In haar grote roman „Ino” keert hetzelfde onderwerp terug. Ik geloof in de geest van de schrijfster te spreken, als ik aan „Ino” de ondertitel meegeef van die geheel andere, mannelijke roman van G. Flaubert „L’éducation sentimentale” (Leerschool der liefde). Een jong meisje, dat met haar vader, een beetje wereldvreemde filoloog, samenwoont, gaat alleen uit op verkenning in het land der liefde. Ze heeft een jeugdvriend, die ze verwaarloost, met een boerenknecht heeft ze een tot mislukking gedoemde, vluchtige relatie, maar een dieper schrijnende verhouding ontwikkelt zich tussen haar en een oudere man, een vriend van haar vader. Tot liefde groeit deze verhouding uit op zijn sterfbed. Zijn dood betekent haar rijping tot volwassen vrouw.

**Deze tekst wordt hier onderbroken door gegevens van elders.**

-- ==== Sys2Proof/Machine/Program.lean ====
section
/-! DEFINITION. The host program statements and their expansions into moves (30_encoding.md R151). -/

namespace Sys2Proof.Machine

/-- A decimal number: `digits / 10 ^ places`, with a sign. -/
structure Decimal where
  neg : Bool
  digits : Nat
  places : Nat
  deriving DecidableEq, Repr

/-- bits32 of a decimal: the nearest binary32 value, ties to even (R151). -/
def bits32 (d : Decimal) : F32 := fpack d.neg (roundMag (d.digits * oneUnits) (10 ^ d.places))

/-- One statement of a host program (R151). -/
inductive HostStmt where
  /-- `WR <REG>, <u32>`. -/
  | wr (r : Reg) (v : Word)
  /-- `RD <REG>`. -/
  | rd (r : Reg)
  /-- `RD OUTBUF[<i>]`. From i = 16384 on the offset of the expansion does not fit 17 bits and the spec gives the statement no
  meaning; the model takes the offset modulo 2^17 (DESIGN CHOICE, unsafe; log 17). -/
  | rdOutbuf (i : Nat)
  /-- `WR @<off>, <u32>`. -/
  | wrRaw (off : Offset) (v : Word)
  /-- `RD @<off>`. -/
  | rdRaw (off : Offset)
  /-- `WRF <REG>, <decimal>`. -/
  | wrf (r : Reg) (d : Decimal)
  /-- `SETOSC <k>, <en>, <wave>`, the two fields as numbers. -/
  | setOsc (k : OscId) (en : BitVec 1) (wave : BitVec 2)
  /-- `NOTE_ON <n>`, `NOTE_OFF`, `PROCESS <n>`. -/
  | command (i : Instr)
  /-- `WAIT_IDLE`. -/
  | waitIdle
  deriving DecidableEq, Repr

/-- A full-width write. -/
def wrMove (off : Offset) (v : Word) : HostMove := .access (.write off .word 0xF#4 v)

/-- A full-width read. -/
def rdMove (off : Offset) : HostMove := .access (.read off .word)

/-- OSCk_CTRL. -/
def oscCtrlReg : OscId → Reg
  | .osc0 => .osc0Ctrl
  | .osc1 => .osc1Ctrl
  | .osc2 => .osc2Ctrl

/-- The move a statement stands for (R151). An OUTBUF index whose offset does not fit 17 bits wraps (DESIGN CHOICE, unsafe; log 17). -/
def HostStmt.move : HostStmt → HostMove
  | .wr r v => wrMove (regOffset r) v
  | .rd r => rdMove (regOffset r)
  | .rdOutbuf i => rdMove (BitVec.ofNat 17 (outbufBase + 4 * i))
  | .wrRaw off v => wrMove off v
  | .rdRaw off => rdMove off
  | .wrf r d => wrMove (regOffset r) (bits32 d)
  | .setOsc k en wave => wrMove (regOffset (oscCtrlReg k)) ((wave.setWidth 32 <<< 1) ||| en.setWidth 32)
  | .command i => wrMove (regOffset .cmd) (encode i)
  | .waitIdle => .waitIdle

/-- A host program as the moves it makes, in order. -/
def programMoves (p : List HostStmt) : List HostMove := p.map HostStmt.move

end Sys2Proof.Machine
end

Er is veel goeds over deze roman te zeggen: daar is het beheerste, voorname taalgebruik, de scherpe psychologische observatie, de soms verrassende wendingen van het goed-gecomponeerde verhaal, de functie van landschap en milieu, die met kennis van zaken zijn aangeduid. Maar ik raak de indruk niet kwijt, dat de schrijfster meer heeft bedoeld. Een ernstige roman en deze roman is hoogst ernstig is meer dan een goedverteld verhaaltje: het is het

relaas van een levenservaring, het is een verholen pleidooi. Men kan opmerken dat de psychologische uiteenrafeling, met grote toewijding bedreven, soms haar doel voorbijschiet: dat ze te cerebraal is, soms te precies geformuleerd, dat de hoofdpersonen wel eens een overmaat van introspectie vertonen, die onwaarschijnlijk is; dat de meestal zeer fraaie dialoog soms te spits en te toneelmatig verloopt. Maar deze detailkritiek spreekt niet het wezenlijke uit en vertolkt geenszins mijn diepste bezwaar tegen deze roman. Nauwkeuriger omschrijf ik mijn grief als ik er op wijs dat de rolverdeling wel wat eenzijdig is: bij de man wordt het sexuele nagejaagd, bij de vrouw hoogstens geduld. Met al haar liefdescomplexen is Ino een bijna sexeloos meisje. Ik meen, dat de werkelijkheid genuanceerder is. Over ’t algemeen is er trouwens een wanverhouding tussen het praten en denken over liefde en de psychische verwerkelijking van het lichamelijk aspect, van de lijfelijke verliefdheid, die waarlijk niet op preutsheid berust, waar Ino meer dan eens tot het uiterste gaat.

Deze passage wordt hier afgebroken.